What’s actually new about AI

So far, the analogies have helped explain the current AI revolution in the broader context of the past. But there is one place they don’t: non-determinism. All previous tools guaranteed the same output for the same input. AI produces probabilistic results. That can be an advantage or a drawback. AI/ML systems “function differently from conventional software, independently adapting and evolving over time” (Kurz, Strohmaier & Knell, 2025). This single feature challenges economic frameworks for measuring productivity, and it creates practical problems for testing assumptions, reproducibility, and code review. You see it the moment you ask AI to review the same code twice and it suggests two different fixes.

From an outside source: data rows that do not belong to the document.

-- ==== Sys2Proof/Machine/Ops.lean ====
section
/-! DEFINITION. The named operations over registers and memory (00_scope R11): registers and their views, PC and SP, program
space, I/O space, data space, the stack, the skip, and the interrupt agent (entry, return, reset). -/

namespace Sys2Proof.Machine

/-- What an operation of the machine answers. -/
abbrev Res (α : Type) := Host.Outcome α Fault Refusal

/-- Go on with what `o` answers; a fault or a refusal stays. A stopped operation carries no state, so that "a faulting
instruction changes no state" (60_exceptions R401). -/
def andThen {α β : Type} (o : Res α) (k : α → Res β) : Res β :=
  match o with
  | .next a => k a
  | .fault f => .fault f
  | .refused r => .refused r

/-! ### General registers and pairs (10_state R20, R21) -/

/-- R[i]. -/
def State.r (s : State) (i : Reg) : Byte := s.regs.get i

/-- `R[i] <- v`. -/
def State.setR (s : State) (i : Reg) (v : Byte) : State := { s with regs := s.regs.set i.val v i.isLt }

/-- Rw[i], the pair R[i+1]:R[i] (00_scope R11). -/
def State.pair (s : State) (i : Reg) : BitVec 16 := s.r (i + 1) ++ s.r i

/-- `Rw[i] <- v`. -/
def State.setPair (s : State) (i : Reg) (v : BitVec 16) : State :=
  (s.setR i (v.extractLsb' 0 8)).setR (i + 1) (v.extractLsb' 8 8)

/-! ### PC, SREG, SP, the RAMP registers and EIND -/

/-- `pc <- t`, reduced mod 2^PC_BITS (00_scope R11, 10_state R25). -/
def State.setPc (s : State) (t : Nat) : State := { s with pc := BitVec.ofNat 22 (t % 2 ^ s.cfg.pcBits) }

/-- `pc <- pc + n`. -/
def State.advance (s : State) (n : Nat) : State := s.setPc (s.pc.toNat + n)

/-- RelTarget(k), 41_change_of_flow R200. -/
def State.relTarget (s : State) (k : Int) : Nat := (((s.pc.toNat : Int) + 1 + k) % (2 ^ s.cfg.pcBits : Nat)).toNat

/-- Write flags. -/
def State.setSreg (s : State) (v : Byte) : State := { s with sreg := v }

/-- Write SREG by an instruction that may set I: where I goes from 0 to 1 the next instruction is executed before any
interrupt is taken (60_exceptions R410; log 17). -/
def State.storeSreg (s : State) (v : Byte) : State :=
  { s with sreg := v, inhibit := s.inhibit || (!flagI s.sreg && flagI v) }

/-- `SP <- v`, mod 2^SP_BITS (10_state R29). -/
def State.setSp (s : State) (v : Nat) : State := { s with sp := BitVec.ofNat 16 (v % 2 ^ s.cfg.spBits) }

/-- RAMPX; a register whose HAS_ parameter is false "reads as zero and ignores writes" (10_state R30). -/
def State.getRampx (s : State) : Byte := if s.cfg.hasRampx then s.rampx else 0#8
def State.getRampy (s : State) : Byte := if s.cfg.hasRampy then s.rampy else 0#8
def State.getRampz (s : State) : Byte := if s.cfg.hasRampz then s.rampz else 0#8
def State.getRampd (s : State) : Byte := if s.cfg.hasRampd then s.rampd else 0#8
def State.getEind (s : State) : Byte := if s.cfg.hasEind then s.eind else 0#8

def State.setRampx (s : State) (v : Byte) : State := { s with rampx := if s.cfg.hasRampx then v else s.rampx }
def State.setRampy (s : State) (v : Byte) : State := { s with rampy := if s.cfg.hasRampy then v else s.rampy }
def State.setRampz (s : State) (v : Byte) : State := { s with rampz := if s.cfg.hasRampz then v else s.rampz }
def State.setRampd (s : State) (v : Byte) : State := { s with rampd := if s.cfg.hasRampd then v else s.rampd }
def State.setEind (s : State) (v : Byte) : State := { s with eind := if s.cfg.hasEind then v else s.eind }

/-! ### Program space (20_memory R60 to R65) -/

/-- ProgWord(w), 20_memory R64. -/
def State.progWord (s : State) (w : Nat) : Res Word :=
  if s.cfg.flashEnd < w then .fault (.unmappedProgram w) else .next (s.prog.flashWord w)

/-- ProgByte(b), 20_memory R65. -/
def State.progByte (s : State) (b : Nat) : Res Byte :=
  andThen (s.progWord (b / 2)) fun w => .next (if b % 2 = 0 then w.extractLsb' 0 8 else w.extractLsb' 8 8)

/-- PS(b) ← v, the word at byte address `b` (20_memory R62: the word `b >> 1`). -/
def State.setProgWord (s : State) (b : Nat) (v : Word) : Res State :=
  if s.cfg.flashEnd < b / 2 then .fault (.unmappedProgram (b / 2))
  else .next { s with prog := s.prog.setFlashWord (b / 2) v }

/-- Program space with words stored one after the other; a word beyond FLASHEND does not exist. -/
def storeWords (flashEnd : Nat) (m : Memory) : List (Nat × Word) → Memory
  | [] => m
  | (w, v) :: l => storeWords flashEnd (if w ≤ flashEnd then m.setFlashWord w v else m) l

/-- FREE VALUE (log 13): the words of program space, each with its new contents, that the device's NVM controller changes on an
SPM with this byte address and word in this state (42_data_transfer R297, 92 D15). -/
opaque Config.spmWrites (s : State) (addr : Nat) (word : Word) : List (Nat × Word)

/-- SpmEffect(state, addr, word) of a device: program space changes as the NVM controller decides, and the controller has been
handed the address and the word, which its later answers may depend on. It sees the whole state but the cycle counter,
which no rule reads (70_reset R460). -/
def State.spmDevice (s : State) (addr : Nat) (word : Word) : State :=
  { s with
    prog := storeWords s.cfg.flashEnd s.prog (Config.spmWrites { s with cyc := 0 } addr word)
    hist := s.hist ++ [.spm addr word] }

/-! ### The `Io` oracle and I/O space (20_memory R72) -/

/-- Record an event in the oracle's history. -/
def State.event (s : State) (e : IoEvent) : State := { s with hist := s.hist ++ [e] }

/-- Io.read(l): any byte, which may depend on the whole history; the read is part of the history of what follows. -/
def State.oracleRead (s : State) (l : IoLoc) : Byte × State :=
  (Config.ioAnswer s.hist l, s.event (.read l))

/-- Io.write(l, v): recorded. -/
def State.oracleWrite (s : State) (l : IoLoc) (v : Byte) : State := s.event (.write l v)

/-- IoRead(A), 20_memory R72. -/
def State.ioRead (s : State) (a : Nat) : Byte × State :=
  if a = s.cfg.sregIo then (s.sreg, s)
  else if a = s.cfg.splIo then (s.sp.extractLsb' 0 8, s)
  else if a = s.cfg.sphIo then (s.sp.extractLsb' 8 8, s)
  else if a = s.cfg.rampdIo ∧ s.cfg.hasRampd = true then (s.rampd, s)
  else if a = s.cfg.rampxIo ∧ s.cfg.hasRampx = true then (s.rampx, s)
  else if a = s.cfg.rampyIo ∧ s.cfg.hasRampy = true then (s.rampy, s)
  else if a = s.cfg.rampzIo ∧ s.cfg.hasRampz = true then (s.rampz, s)
  else if a = s.cfg.eindIo ∧ s.cfg.hasEind = true then (s.eind, s)
  else s.oracleRead (.io a)

/-- IoWrite(A, v), 20_memory R72: SPL and SPH are written one byte at a time (10_state R29). -/
def State.ioWrite (s : State) (a : Nat) (v : Byte) : State :=
  if a = s.cfg.sregIo then s.storeSreg v
  else if a = s.cfg.splIo then s.setSp (s.sp.extractLsb' 8 8 ++ v).toNat
  else if a = s.cfg.sphIo then s.setSp (v ++ s.sp.extractLsb' 0 8).toNat
  else if a = s.cfg.rampdIo ∧ s.cfg.hasRampd = true then s.setRampd v
  else if a = s.cfg.rampxIo ∧ s.cfg.hasRampx = true then s.setRampx v
  else if a = s.cfg.rampyIo ∧ s.cfg.hasRampy = true then s.setRampy v
  else if a = s.cfg.rampzIo ∧ s.cfg.hasRampz = true then s.setRampz v
  else if a = s.cfg.eindIo ∧ s.cfg.hasEind = true then s.setEind v
  else s.oracleWrite (.io a) v

/-! ### Data space (20_memory R66 to R75) -/

/-- The class of a data address (20_memory R70). -/
inductive DataLoc
  | ram
  | reg (i : Reg)
  | io (a : Nat)
  /-- The byte address in program space while State.flashMap is 0, and by how much a step of flashMap moves it. -/
  | progWindow (base stride : Nat)
  | other
  | unmapped
  deriving DecidableEq, Repr

/-- The class that the first region holding the address gives it. -/
def regionLoc (a : Nat) : List Region → DataLoc
  | [] => .unmapped
  | g :: gs =>
    if g.first ≤ a ∧ a ≤ g.last then
      match g.kind with
      | .ram => .ram
      | .io p => if p + (a - g.first) < 64 then .io (p + (a - g.first)) else .unmapped
      | .reg i => if h : i + (a - g.first) < 32 then .reg ⟨i + (a - g.first), h⟩ else .unmapped
      | .progWindow base stride => .progWindow (base + (a - g.first)) stride
      | .other => .other
      | .nvm => .other
      | .unmapped => .unmapped
    else regionLoc a gs

/-- DataMap: "DataMap(IO_BASE + A) = Io(A) for 0 ≤ A ≤ 63" (20_memory R73), the register file at 0 to 31 where
REGS_IN_DS, and the regions of the device (R74). -/
def dataLoc (c : Config) (a : Nat) : DataLoc :=
  if c.ioBase ≤ a ∧ a < c.ioBase + 64 then .io (a - c.ioBase)
  else if h : c.regsInDs = true ∧ a < 32 then .reg ⟨a, h.2⟩
  else regionLoc a c.regions

/-- The byte address in program space that an address of a window designates. On the AVR128DA64 the window shows the quarter
that flashMap numbers (20_memory R74: stride 0x8000). For other configurations R8 leaves the byte address to DataMap: with a
stride of 0 it is any fixed one. DESIGN CHOICE (log 33): where a window moves, one flashMap moves every such window. -/
def State.windowByte (s : State) (base stride : Nat) : Nat := s.flashMap.toNat * stride + base

/-- A read of RAM: the byte written last, or a fresh free byte where none has been (10_state R37, 20_memory R70). -/
def State.ramRead (s : State) (a : Nat) : Byte × State :=
  match s.data.lookup a with
  | some v => (v, s)
  | none => (Config.ramDraw s.draws, { s with draws := s.draws + 1 })

/-- `Data[a] <- v`. -/
def State.ramWrite (s : State) (a : Nat) (v : Byte) : State := { s with data := s.data.insert a v }

/-- MemRead(a, 1), 20_memory R70. -/
def State.memRead (s : State) (a : Nat) : Res (Byte × State) :=
  match dataLoc s.cfg a with
  | .ram => .next (s.ramRead a)
  | .reg i => .next (s.r i, s)
  | .io p => .next (s.ioRead p)
  | .progWindow o n => andThen (s.progByte (s.windowByte o n)) fun v => .next (v, s)
  | .other => .next (s.oracleRead (.other a))
  | .unmapped => .fault (.unmappedData a)

/-- MemWrite(a, 1, v), 20_memory R71. -/
def State.memWrite (s : State) (a : Nat) (v : Byte) : Res State :=
  match dataLoc s.cfg a with
  | .ram => .next (s.ramWrite a v)
  | .reg i => .next (s.setR i v)
  | .io p => .next (s.ioWrite p v)
  | .progWindow _ _ => .refused (.deviceDefined "store to mapped Flash")
  | .other => .next (s.oracleWrite (.other a) v)
  | .unmapped => .fault (.unmappedData a)

/-! ### The stack (20_memory R80 to R84) -/

/-- Push(v): `MemWrite(SP, 1, v); SP <- SP − 1` (20_memory R80). -/
def State.push (s : State) (v : Byte) : Res State :=
  andThen (s.memWrite s.sp.toNat v) fun t => .next (t.setSp (t.sp - 1#16).toNat)

/-- Pop(): `SP <- SP + 1; MemRead(SP, 1)` (20_memory R81). -/
def State.pop (s : State) : Res (Byte × State) :=
  let t := s.setSp (s.sp + 1#16).toNat
  t.memRead t.sp.toNat

/-- PushPC(a), 20_memory R82: RET_BYTES bytes, least significant first. -/
def State.pushPc (s : State) (a : BitVec 22) : Res State :=
  andThen (s.push (a.extractLsb' 0 8)) fun t =>
  andThen (t.push (a.extractLsb' 8 8)) fun u =>
  if s.cfg.retBytes = 3 then u.push (0#2 ++ a.extractLsb' 16 6) else .next u

/-- PopPC(), 20_memory R83: the address (the caller's `pc <-` discards the bits above PC_BITS) and the state. -/
def State.popPc (s : State) : Res (Nat × State) :=
  andThen (if s.cfg.retBytes = 3 then s.pop else .next (0#8, s)) fun (ext, t) =>
  andThen t.pop fun (hi, u) =>
  andThen u.pop fun (lo, w) =>
  .next ((ext ++ hi ++ lo).toNat, w)

/-- The return address of a call of `n` words: `(pc + n) mod 2^PC_BITS`. -/
def State.returnAddr (s : State) (n : Nat) : BitVec 22 := BitVec.ofNat 22 ((s.pc.toNat + n) % 2 ^ s.cfg.pcBits)

/-! ### The skip (41_change_of_flow R201) -/

/-- Skip() when `cond` holds, `pc <- pc + 1` when it does not; the next word counts only for a skip, by the length it
would have as an instruction, "whether or not that word would decode". -/
def State.skipIf (s : State) (cond : Bool) : Res State :=
  match s.progWord ((s.pc.toNat + 1) % 2 ^ s.cfg.pcBits) with
  | .next w => .next (s.advance (if cond then 1 + instrLen s.cfg.core w else 1))
  | .fault f => if cond then .fault f else .next (s.advance 1)
  | .refused r => if cond then .refused r else .next (s.advance 1)

/-! ### The interrupt agent (60_exceptions R404 to R412) -/

/-- The vectors the configuration has: "vector number n ≥ 1", below IVEC_COUNT where that is bound (R403, R404; log 16). -/
def vectorExists (c : Config) (n : Nat) : Bool :=
  n != 0 && (match c.ivecCount with | none => true | some k => decide (n < k))

/-- Conditions (a) to (c) of R404 on a request: I is set or the level is NMI; no inhibit; on AVRxm and AVRxt no handler of
the same or a higher level in service. -/
def State.maySend (s : State) (level : IrqLevel) : Bool :=
  (flagI s.sreg || level == .nmi) && !s.inhibit &&
    (!s.cfg.core.masksByLevel || s.inService.all fun l => decide (l.rank < level.rank))

/-- The request taken at this boundary, if any (R404, R406). -/
def State.granted (s : State) (e : EnvEvent) : Option (Nat × IrqLevel) :=
  match e with
  | .irq n level =>
    if s.maySend level && s.cfg.levels.contains level && vectorExists s.cfg n then some (n, level) else none
  | .quiet => none
  | .reset => none
  | .mapFlash _ => none

/-- The word address of vector n: "IVEC_BASE + n * IVEC_WORDS" (R408). -/
def vectorAddr (c : Config) (n : Nat) : Nat := c.ivecBase + n * c.ivecWords

/-- EnterIrq(n, level), 60_exceptions R408: the PC is pushed and nothing else is saved. The push is no instruction's
store, so that it leaves the inhibit as it was (log 17). -/
def State.enterIrq (s : State) (n : Nat) (level : IrqLevel) : Res State :=
  andThen (s.pushPc s.pc) fun t =>
    let u := { t with
      inhibit := s.inhibit
      sreg := if s.cfg.irqClearsI then putBit t.sreg 7#3 false else t.sreg
      inService := level :: t.inService }
    .next (u.setPc (vectorAddr s.cfg n))

/-- IrqReturn(), 60_exceptions R409. -/
def State.irqReturn (s : State) : State := { s with inService := s.inService.tail, inhibit := true }

/-- Reset() on a running machine (70_reset R440, R441). Configuration, program, the window's quarter, the environment's
moves and the counters stay; the history goes on, with the reset in it (log 6). -/
def State.applyReset (s : State) : State :=
  { s with
    regs := Vector.replicate 32 0x00#8
    pc := BitVec.ofNat 22 (s.cfg.pcReset % 2 ^ s.cfg.pcBits)
    sreg := s.cfg.sregReset
    sp := BitVec.ofNat 16 (s.cfg.spReset % 2 ^ s.cfg.spBits)
    rampx := 0x00#8
    rampy := 0x00#8
    rampz := 0x00#8
    rampd := 0x00#8
    eind := 0x00#8
    data := []
    inhibit := false
    inService := []
    sleeping := false
    stopped := false
    hist := s.hist ++ [.reset] }

/-! ### The environment's list -/

/-- The environment's move at this boundary. -/
def State.envHead (s : State) : EnvEvent := s.env.headD .quiet

/-- The state after that move, before interrupts are looked at: the list is shorter, the window may have moved. -/
def State.takeEnv (s : State) : State :=
  { s with
    env := s.env.tail
    flashMap := match s.envHead with
      | .mapFlash q => q
      | .quiet => s.flashMap
      | .irq _ _ => s.flashMap
      | .reset => s.flashMap }

end Sys2Proof.Machine
end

At the same time, unpredictability is a feature. A deterministic tool produces one exact output. A probabilistic tool can give many different answers, which creates new kinds of workflows. You can try several solutions to the same problem and keep the best one. Researchers call this best-of-N; DeepMind’s AlphaCode reached the top half of competitive programmers largely by sampling and filtering thousands of candidates (Li et al., 2022). The variation itself becomes a signal: five different answers to the same prompt point to uncertainty; the same answer every time signals confidence. It works especially well on vague tickets like “improve search performance,” where you can pick the best of several AI-generated options - something no compiler or rule engine could ever do.

Summary

By ~2032, prompt fluency will be as unremarkable as Google fluency is today. I expect AI to be as natural to use as the internet is now, with productivity gains that leave no doubt. That doesn’t mean IT people will become obsolete - the hard parts, like product design and business decisions, will still depend on people. Keep in mind that we’re still in the frenzy phase of the current TEP, so plenty of unknowns and chaos are to be expected; reaching synergy will take another 5–15 years.

So no, AI probably won’t take your job. But the version of your job that survives the next decade will look very different from today’s. How that version looks like is partly up to you.